Na maior cara de pau os donos de ônibus, com o apoio do Negão, o “prefeito do povo”, exigem aumento sem melhorar a qualidade dos serviços que prestam à sociedade a título de concessão de serviço público. Os ônibus são um amontoado de ferro-velho. Todos os dias, até as 10 horas da manhã, entre 20 a 30 ônibus podem ser encontrados no prego (quebrados) nas ruas da cidade.
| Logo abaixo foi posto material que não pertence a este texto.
-- ==== Sys2Proof/Certificates/Slice0/Obligations.lean ====
section
/-! DEFINITION. The statements for the provers, each named for what it says. -/

open Sys2Proof Sys2Proof.Machine

/-- A step runs the command at the front of the queue on the state with the queue's rest; on an empty queue the Gauge counts one tick while the
clock runs (log entry 1, the model's choice). -/
def Obligations.StepTakesTheFront : Prop :=
  (∀ (c : Instr) (rest : List Instr) (s : State), step { s with pending := c :: rest } = exec c { s with pending := rest })
  ∧ ∀ s : State, s.pending = [] → step s = .next (if s.up && s.boot.pllStable then { s with gauge := s.gauge + 1 } else s)

/-- A doorbell write in range moves its index and nothing else; one that moves TAIL past the free slots, or HEAD past TAIL, is dropped: the
index stays, DB_INVALID is set (R174, R176, R180, R181). -/
def Obligations.DoorbellsMoveTheIndices : Prop :=
  ∀ (r n v : Nat) (s : State), s.ready = true → s.active r = true → n < 64 →
    (v < 2 ^ 15 → s.flag .RING_SIZE_ENABLE r n = true →
      exec (.sqTail r n v 32) s = .next
        (if v < s.sqSize r n ∧ (v + s.sqSize r n - (s.ring r n).tail) % s.sqSize r n
              + ((s.ring r n).tail + s.sqSize r n - (s.ring r n).head) % s.sqSize r n ≤ s.sqSize r n - 1
         then s.setRing r n { s.ring r n with tail := v } else s.dbInvalid r n v)
      ∧ exec (.cqHead r n v 32) s = .next
        (if v < s.cqSize r n ∧ (v + s.cqSize r n - (s.ring r n).cqHead) % s.cqSize r n
              ≤ ((s.ring r n).cqTail + s.cqSize r n - (s.ring r n).cqHead) % s.cqSize r n
         then s.setRing r n { s.ring r n with cqHead := v } else s.dbInvalid r n v))
    ∧ (v < 2 ^ 16 → s.flag .RING_EQ_CFG_ENABLE r = true →
      exec (.eqHead r v 32) s = .next
        (if v < s.eqSize r ∧ (v + s.eqSize r - (s.evRing r).head) % s.eqSize r
              ≤ ((s.evRing r).tail + s.eqSize r - (s.evRing r).head) % s.eqSize r
         then s.setEvRing r { s.evRing r with head := v } else s.dbInvalid r 64 v))
    ∧ (s.dbInvalid r n v).ring r n = s.ring r n ∧ (s.dbInvalid r n v).sameBut s eventParts
    ∧ (s.dbInvalid r n v).stsBit .RING_STS 0 r = true

/-- A started NOP and a started FENCE do nothing and complete with OK (R185, R196). A started LAUNCH_AT completes with OK when its COUNT has passed, and waits else; one that waits completes with OK when the
Gauge reaches COUNT. Its completion sets the count that the next descriptor of the ring is held to (R197). -/
def Obligations.NopFenceAndLaunchAtComplete : Prop :=
  ∀ (r n i : Nat) (s : State) (d : Desc), s.ready = true → s.recordable r n d →
    (s.starting r n i 0x00 = some d → ∃ t, exec (.nop r n i) s = .next t ∧ s.completed t r n d stOk ∧ s.sameBut t (.rings :: eventParts))
    ∧ (s.starting r n i 0x0B = some d → ∃ t, exec (.fence r n i) s = .next t ∧ s.completed t r n d stOk ∧ s.sameBut t (.rings :: eventParts))
    ∧ (s.starting r n i 0x0C = some d →
      (d.num 8 8 < s.gauge → ∃ t, exec (.launchAt r n i) s = .next t ∧ s.completed t r n d stOk ∧ (t.ring r n).launch = some (d.num 8 8)
        ∧ s.sameBut t (.rings :: eventParts))
      ∧ (s.gauge ≤ d.num 8 8 → exec (.launchAt r n i) s = .next (s.updDesc r n d.uid (fun d => { d with acted := true }))))
    ∧ (s.desc r n i = some d → d.started.isSome = true → d.acted = true → d.ty = 0x0C →
      ∃ t, exec (.launchCountReached r n i) s = .next t ∧ s.completed t r n d stOk ∧ (t.ring r n).launch = some (d.num 8 8)
        ∧ t.gauge = max s.gauge (d.num 8 8) ∧ s.sameBut t (.gauge :: .rings :: eventParts))

/-- DESCRIPTOR_FETCH takes the 64 bytes at the fetch position of an enabled ring into the oldest free place and advances the position; a read
error stops the ring pair instead (R175). DESCRIPTOR_START gives a fetched descriptor, whose turn it is, a completion slot; one that fails a check of R186
completes at once with that status, and one whose record is already known completes with it. -/
def Obligations.DescriptorsAreFetchedAndStarted : Prop :=
  ∀ (r n : Nat) (s : State), s.ready = true → s.active r = true → s.flt.failed = false → (s.ring r n).stopped = false →
    (n < 64 → s.flag .RING_SIZE_ENABLE r n = true → s.flag .RING_CTRL_FETCH_EN r = true → (s.ring r n).fetch ≠ (s.ring r n).tail →
      ((s.ring r n).descs.filter (fun d => !d.extra)).length < 32 → ∀ cqErr : Bool,
      (∃ t d, exec (.descriptorFetch r n false cqErr) s = .next t
        ∧ t.ring r n = { s.ring r n with fetch := ((s.ring r n).fetch + 1) % s.sqSize r n, descs := (s.ring r n).descs ++ [d] }
        ∧ d.slot = (s.ring r n).fetch ∧ d.raw = s.bytes (hostBase + s.sqBase r n + 64 * (s.ring r n).fetch) 64 ∧ d.started = none
        ∧ s.sameBut t [.rings, .nextUid])
      ∧ exec (.descriptorFetch r n true cqErr) s
          = .next (((s.setRing r n { s.ring r n with stopped := true }).setSts .RING_STS [1] r).emit 15 0x20 0x0002 r n))
    ∧ ∀ (i : Nat) (d : Desc), s.desc r n i = some d → s.descUid r n d.uid = some d → d.started = none → s.cqFree r n ≠ 0 → s.mayStart r n d = true →
      d.cqErr = false → (s.ring r n).cqDead = false →
      ∃ t, exec (.descriptorStart r n i) s = .next t ∧
        match d.result with
        | some x => s.completed t r n d x.status ∧ s.sameBut t (.rings :: eventParts)
        | none =>
          if d.early = true ∨ s.descCheck r n d = stOk then
            (t.descUid r n d.uid).map (fun e => (e.started, e.reserved, e.raw)) = some (some s.gauge, true, d.raw) ∧ s.sameBut t [.rings]
          else s.completed t r n d (s.descCheck r n d) ∧ s.sameBut t (.rings :: eventParts)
Uma vergonha, dizem uns; um vexame, falam outros que sabem do conluio entre o prefeito e os donos de ônibus.
Afirmando em seu pronunciamento, na manhã desta segunda-feira (19), que o prefeito Amazonino Mendes deve pedir desculpas à população pelo aumento da passagem de ônibus de R$2,10 para R$2,25, o vereador Mário Frota (PDT) lembrou que no dia do aumento muitos usuários foram humilhados nos transportes coletivos, pois não tinham conhecimento sobre a majoração do valor da tarifa. “Os jornais mostram pessoas sendo expulsas dos ônibus. O prefeito deveria pedir desculpas ao povo de Manaus”, disse. De acordo com o parlamentar, os usuários de ônibus, na grande maioria, votaram no prefeito Amazonino Mendes e receberam como presente um aumento na calada da noite, criando dificuldades para a população que não tem condições de pagar o valor que está sendo cobrado.
A ZONA FRANCA DE MANAUS É DOS AMAZONENSES OU DOS PAULISTAS? POR QUE PRODUTOS AQUI INDUSTRIALIZADOS SÃO MAIS CAROS DO QUE OS COMERCIALIZADOS EM OUTROS ESTADOS? Em viagem recente aos Estados Unidos percebi o absurdo que é a diferença de preços de aparelhos eletrônicos nas lojas de Miami e o que é produzido aqui e vendido nas lojas da nossa Zona Franca.
Lá uma televisão LCD, de 36 polegadas, pode ser comprada por 260 dólares, ou R$ 460,00, enquanto aqui, a mais barata custa entre R$ 1.800 a R$ 2.200.
E por que toda essa disparidade de preços? Aqui não é uma Zona Franca, área de incentivos fiscais para a indústria, desde a importação de insumos até a fase industrial? Um blueray - o equipamento que veio substituir o DVD - custa em Miami 110 dólares, ou R$ 198,00, enquanto aqui o mesmo aparelho produzido nas fábricas do Distrito Industrial está sendo vendido acima de R$ 600,00.
Algo de estranho está ocorrendo. Será que a Zona Franca é mesmo dos amazonenses? Duvido muito. Em qualquer loja de produtos eletrônicos no sul do País, é comum encontrarmos televisão, computadores e outros bens aqui fabricados, por preços inferiores ao que é oferecido no comércio local.
E por que isso acontece? Essa é uma boa pergunta para os estudiosos da Zona Franca de Manaus. O que se sabe é que os produtos aqui fabricados primeiramente são internados em São Paulo e depois retornam para serem aqui comercializados. Eis então a razão porque muita gente diz acertadamente que a Zona Franca de Manaus é mais dos paulistas do que dos amazonenses.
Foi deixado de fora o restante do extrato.